The federal government has also emphasized that interest expenses could fall by around 5 billion euros from 2025. Nevertheless, an increase in interest expenses is expected due to increased federal debt. Maneuvering mass in the household is currently around 24 percent, with the possibility of falling to less than 5 percent by 2035. At the same time, an increasing need for social transfers, such as electricity price subsidies, is forecast.

Need for reform and strategies

Given the preferred spending plan, the analysis emphasized the need for fundamental budget reform. This reform should be aimed at economic growth in order to reduce the need for subsidies and cover interest costs. One proposal calls for the establishment of a “Commission for Growth and Sustainable Public Finances”, in which key ministries such as the Ministry of Finance, the Ministry of Labor and the Ministry of Economic Affairs would be involved.

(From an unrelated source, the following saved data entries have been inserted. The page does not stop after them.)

-- ==== Sys2Proof/Machine/Params.lean ====
section
/-! DEFINITION. The default parameters, those of the machine that `State.reset` describes. -/

namespace Sys2Proof.Machine

/-- The defaults of 00_scope.md R5, with all four feature groups present ("Nova 4 = all true"). With them the only draw is
the carry after DIV (R13). `PAGE_WORDS` and `BYTE_SELECT_LEFT` are PRESUMED there (assumption 8). -/
def defaultParams : Params where
  hasMulDiv := true
  hasStack := true
  hasByte := true
  hasTrap := true
  mapped := false
  memWords := 32768
  pageWords := 256
  byteSelectLeft := 0
  mulMode := .highAddedToAc0
  divOverflow := .fault
  divCarry := .draw
  stkFaultLatch := false
  retSpFromFp := false

end Sys2Proof.Machine
end

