-- ==== Sys2Proof/Machine/Step.lean ====
section
/-! DEFINITION. One step (00_scope.md R9), and placing the next instruction. -/

namespace Sys2Proof.Machine

/-- A decoded word is executed; a word with no meaning is refused by name, "not an event of the machine"
(60_exceptions.md R175). -/
def execDecoded (d : Decoded) (s : State) : Host.Outcome State Fault Refusal :=
  match d with
  | .instr i => exec i s
  | .undefinedDevice1Code => .refused .undefinedDevice1Code
  | .notInScope => .refused .notInScope

/-- One step: a remembered stack fault that is due (60_exceptions.md R165), or else the instruction cycle of
00_scope.md R9: fetch, decode, execute. -/
def step (s : State) : Host.Outcome State Fault Refusal :=
  if s.latchedFaultDue then takeLatchedFault s
  else andThen (fetch s) fun w => execDecoded (decode w) s

/-- `s` with the one-word instruction `w` stored where the next step fetches. A remembered stack fault that is due would
be taken before that fetch, so it is withdrawn. -/
def State.withFetchWord (s : State) (nbits w : Nat) : State :=
  { s with
    mem := s.mem.writeWord s.pc (BitVec.ofNat 16 (w % 2 ^ nbits))
    stkpend := s.stkpend && !s.latchedFaultDue }

end Sys2Proof.Machine
end

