/-- 30_encoding.md R64: every I/O-form and byte-form instruction has device code 1 in bits 10-15, in the word it is encoded
by and in every word that decodes to it. -/
def Obligations.IoWordsNameDevice1 : Prop :=
  ∀ i : Instr, isTrap i = false →
    dg (encode i) 10 15 = 1 ∧ ∀ w : Word, decode w = .instr i → dg w 10 15 = 1

/-- 30_encoding.md R66: the fields of a TRAP word, the word as a number, and that hardware does not interpret the three
operand fields. -/
def Obligations.TrapWordFields : Prop :=
  ∀ (acs acd : Acc) (n : Nat), n < 128 →
    (∀ (s : State) (acs' acd' : Acc) (n' : Nat), exec (.trap acs acd n) s = exec (.trap acs' acd' n') s) ∧
    (encode (.trap acs acd n)).toNat = 0x8008 + acs.number * 0x2000 + acd.number * 0x800 + n * 0x10 ∧
    dg (encode (.trap acs acd n)) 0 0 = 1 ∧ dg (encode (.trap acs acd n)) 1 2 = acs.number ∧
    dg (encode (.trap acs acd n)) 3 4 = acd.number ∧ dg (encode (.trap acs acd n)) 5 11 = n ∧
    dg (encode (.trap acs acd n)) 12 15 = 8

/-- 30_encoding.md R65: the fields of LDB and STB words (ACS in bits 8-9, as 90_conflicts.md C1 settles), and the words as
numbers. -/
def Obligations.ByteWordFields : Prop :=
  ∀ acs acd : Acc,
    (encode (.ldb acs acd)).toNat = 0x6101 + acd.number * 0x800 + acs.number * 0x40 ∧
    (encode (.stb acs acd)).toNat = 0x6401 + acd.number * 0x800 + acs.number * 0x40 ∧
    (dg (encode (.ldb acs acd)) 0 2 = 3 ∧ dg (encode (.ldb acs acd)) 3 4 = acd.number ∧
      dg (encode (.ldb acs acd)) 5 7 = 1 ∧ dg (encode (.ldb acs acd)) 8 9 = acs.number ∧
      dg (encode (.ldb acs acd)) 10 15 = 1) ∧
    (dg (encode (.stb acs acd)) 0 2 = 3 ∧ dg (encode (.stb acs acd)) 3 4 = acd.number ∧
      dg (encode (.stb acs acd)) 5 7 = 4 ∧ dg (encode (.stb acs acd)) 8 9 = acs.number ∧
      dg (encode (.stb acs acd)) 10 15 = 1)

/-! ### A step (00_scope.md R9) -/

/-- A step fetches the word at PC, decodes it and executes the instruction (00_scope.md R9), unless a remembered stack
fault is due. `exec` itself moves PC, so `step` adds nothing around it. In user mode this is the model's reading
(20_memory.md R49 (c), D23): the fetch is made at the untranslated address, so that TRAP can be recognised
(assumption 17). -/
def Obligations.StepRunsTheDecodedInstruction : Prop :=
  ∀ (s : State) (i : Instr), s.latchedFaultDue = false → s.hasWord s.pc = true →
    decode (s.mem.readWord s.pc) = .instr i → step s = exec i s

/-- A fetched word without a meaning is refused by name (30_encoding.md R71, R72, decisions D1, D13), and so is a fetch
from memory that does not exist (20_memory.md R40, decision D31). Assumptions 15, 29. In user mode R49 (c) has the fetch
refused as `userMapEnabled`; that a word with no meaning or an absent word keeps its own name there is the model's choice
(assumptions 17, 30: the fetch is untranslated and decoding comes before the mode test). -/
def Obligations.StepRefusesWordsWithoutMeaning : Prop :=
  ∀ s : State, s.latchedFaultDue = false →
    (s.hasWord s.pc = true → decode (s.mem.readWord s.pc) = .undefinedDevice1Code →
      step s = .refused .undefinedDevice1Code) ∧
    (s.hasWord s.pc = true → decode (s.mem.readWord s.pc) = .notInScope → step s = .refused .notInScope) ∧
    (s.hasWord s.pc = false → step s = .refused .noSuchMemory)

/-- `withFetchWord` does what it is for: the next step runs the word that was placed. `withFetchWord` is the model's own
device for loading a program (assumption 2), which withdraws a remembered stack fault that is due (assumption 20) and in
user mode stores where the untranslated fetch reads (assumption 17). -/
def Obligations.PlacedWordIsRunNext : Prop :=
  ∀ (s : State) (w : Nat) (i : Instr), s.mem.wf → s.hasWord s.pc = true → w < 65536 →
    decode (BitVec.ofNat 16 w) = .instr i → step (s.withFetchWord 16 w) = exec i (s.withFetchWord 16 w)

/-- 20_memory.md R53 (decision D27): an STB into the next instruction's word is seen by the next fetch. -/
def Obligations.StoreIntoNextInstructionIsFetched : Prop :=
  ∀ (s t : State) (acs acd : Acc), s.mem.wf → bytePtrWord (s.ac acd) = s.pc + 1 →
    exec (.stb acs acd) s = .next t →
    fetch t = .next (replaceByte s.params (bytePtrSelect (s.ac acd)) (rightByte (s.ac acs)) (s.mem.readWord (s.pc + 1)))

/-- 30_encoding.md R68: the feature test, then the mode test, before every instruction but TRAP (decisions D23, D33,
assumptions 16, 17). -/
def Obligations.FeatureAndModeTests : Prop :=
  ∀ (i : Instr) (s : State), isTrap i = false →
    (featureOf s.params i = false → exec i s = .refused .featureAbsent) ∧
    (featureOf s.params i = true → s.mapOn = true → exec i s = .refused .userMapEnabled)
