/-- Settles O12: the word at PC is the one placed, and no remembered stack fault is due. -/
theorem placedWordIsRunNext : Obligations.PlacedWordIsRunNext := by
  intro s w i hm hpc hw hd
  refine step_of_decode (withFetchWord_latchedFaultDue s 16 w) hpc ?_
  rw [withFetchWord_readWord_pc hm hw, hd]

/-- Settles O48: with the feature the save word 0o46 is stored and PC loaded, without it PC alone moves. -/
theorem trapFrame : Obligations.TrapFrame := by
  intro s acs acd n
  refine ⟨fun hf hm => by simp [exec, execTrap, gate, hf, hm], fun t h => ?_⟩
  obtain ⟨hf, -, -, -, rfl⟩ | ⟨-, -, rfl⟩ := (execTrap_eq_next (acs := acs) (acd := acd) (number := n)).1 h
  · refine ⟨rfl, fun a ha => Memory.readByte_writeWord_of_ne _ _ ?_⟩
    exact ha.resolve_right fun hn => Bool.noConfusion (hf.symm.trans hn)
  · exact ⟨rfl, fun _ _ => rfl⟩

/-- Settles O58. -/
theorem resetValues : Obligations.ResetValues := by
  have hac (i : Acc) : State.reset.ac i = 0 := by cases i <;> rfl
  have hmem (a : Addr) : State.reset.mem.readWord a = 0 := show joinBytes 0 0 = 0 by decide
  exact ⟨rfl, hac, rfl, rfl, rfl, rfl, rfl, rfl, rfl, rfl, hmem, rfl, by decide⟩

end Sys2Proof.Machine
end

section
/-! SUPPORT. What every instruction that completes does to the state, said once for all thirteen: its writes
(10_state.md), and then the page crossing rule (42_stack.md R122). -/

namespace Sys2Proof.Machine

/-! ### The feature and mode tests -/

theorem gate_of_absent {feature : Bool} {s : State} (hf : feature = false)
    (body : State → Host.Outcome State Fault Refusal) : gate feature s body = .refused .featureAbsent := by
  simp [gate, hf]

theorem gate_of_mapOn {feature : Bool} {s : State} (hf : feature = true) (hm : s.mapOn = true)
    (body : State → Host.Outcome State Fault Refusal) : gate feature s body = .refused .userMapEnabled := by
  simp [gate, hf, hm]

/-- Every instruction but TRAP begins with the tests of 30_encoding.md R68. -/
theorem exec_eq_gate {i : Instr} (hi : isTrap i = false) (s : State) :
    ∃ body, exec i s = gate (featureOf s.params i) s body := by
  cases i with
  | trap acs acd n => cases hi
  | _ =>
    simp only [exec, featureOf, execMul, execDiv, execMtsp, execMfsp, execMtfp, execMffp, execPsha, execPopa, execSav,
      execRet, execLdb, execStb]
    exact ⟨_, rfl⟩

/-- An instruction other than TRAP that completes has its feature, and the user map is off. -/
theorem runs_of_exec {i : Instr} {s t : State} (hi : isTrap i = false) (h : exec i s = .next t) :
    Runs (featureOf s.params i) s := by
  obtain ⟨body, hb⟩ := exec_eq_gate hi s
  obtain ⟨hf, hm, -⟩ := gate_eq_next.1 (hb.symm.trans h)
  exact ⟨hf, hm⟩

/-- With the user map off there is nothing for `disableUserMap` to change. -/
theorem usermap_eq_of_mapOn {s : State} (hm : s.mapOn = false) : s.usermap = (s.usermap && !s.params.mapped) := by
  unfold State.mapOn at hm
  cases hp : s.params.mapped <;> simp_all

/-! ### The invariant -/

/-- A store to a word that exists keeps the invariant; `m` is the memory that earlier stores have left. -/
theorem State.Inv.writeWord {s : State} {m : Memory} (h : (s.setMem m).Inv) {a : Addr} (ha : s.hasWord a = true)
    (v : Word) : (s.setMem (m.writeWord a v)).Inv := by
  obtain ⟨hwf, hcells, hmap, hpend⟩ := h
  have ha : a.toNat < s.params.memWords := of_decide_eq_true ha
  refine ⟨Memory.writeWord_wf hwf a v, fun x hx => ?_, hmap, hpend⟩
  show x.1 < 2 * s.params.memWords
  obtain hx | hx | hx := Memory.mem_writeWord hx
  · exact hcells x hx
  · omega
  · omega

theorem State.Inv.setStkpend {s : State} (h : s.Inv) {v : Bool} (hv : s.params.stkFaultLatch = false → v = false) :
    (s.setStkpend v).Inv := by
  obtain ⟨hwf, hcells, hmap, -⟩ := h
  exact ⟨hwf, hcells, hmap, hv⟩

/-- TRAP's write of USERMAP (60_exceptions.md R166) keeps it 0 on an unmapped machine. -/
theorem State.Inv.disableUserMap {s : State} (h : s.Inv) : (s.setUsermap (s.usermap && !s.params.mapped)).Inv := by
  obtain ⟨hwf, hcells, hmap, hpend⟩ := h
  exact ⟨hwf, hcells, fun hp => by simp [hmap hp], hpend⟩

In order to strengthen the structures of the German economy, comprehensive structural reforms are necessary. These include, among other things, shorter approval procedures and access to more skilled workers. A reduction in energy prices, coupled with a reduction in bureaucracy, could also contribute to strengthening Germany as a business location. An immediate investment program with targeted investment incentives is intended to support the modernization of the country. The planned measures include a depreciation booster of 30 percent per year for equipment investments and a gradual reduction in corporate tax by one percent annually, starting in 2028, down to 10 percent.

The government aims to reduce the overall tax burden for companies to just under 25 percent from 2032, which should increase planning and investment security for companies. This is particularly important to ensure the security of well-paid jobs in Germany.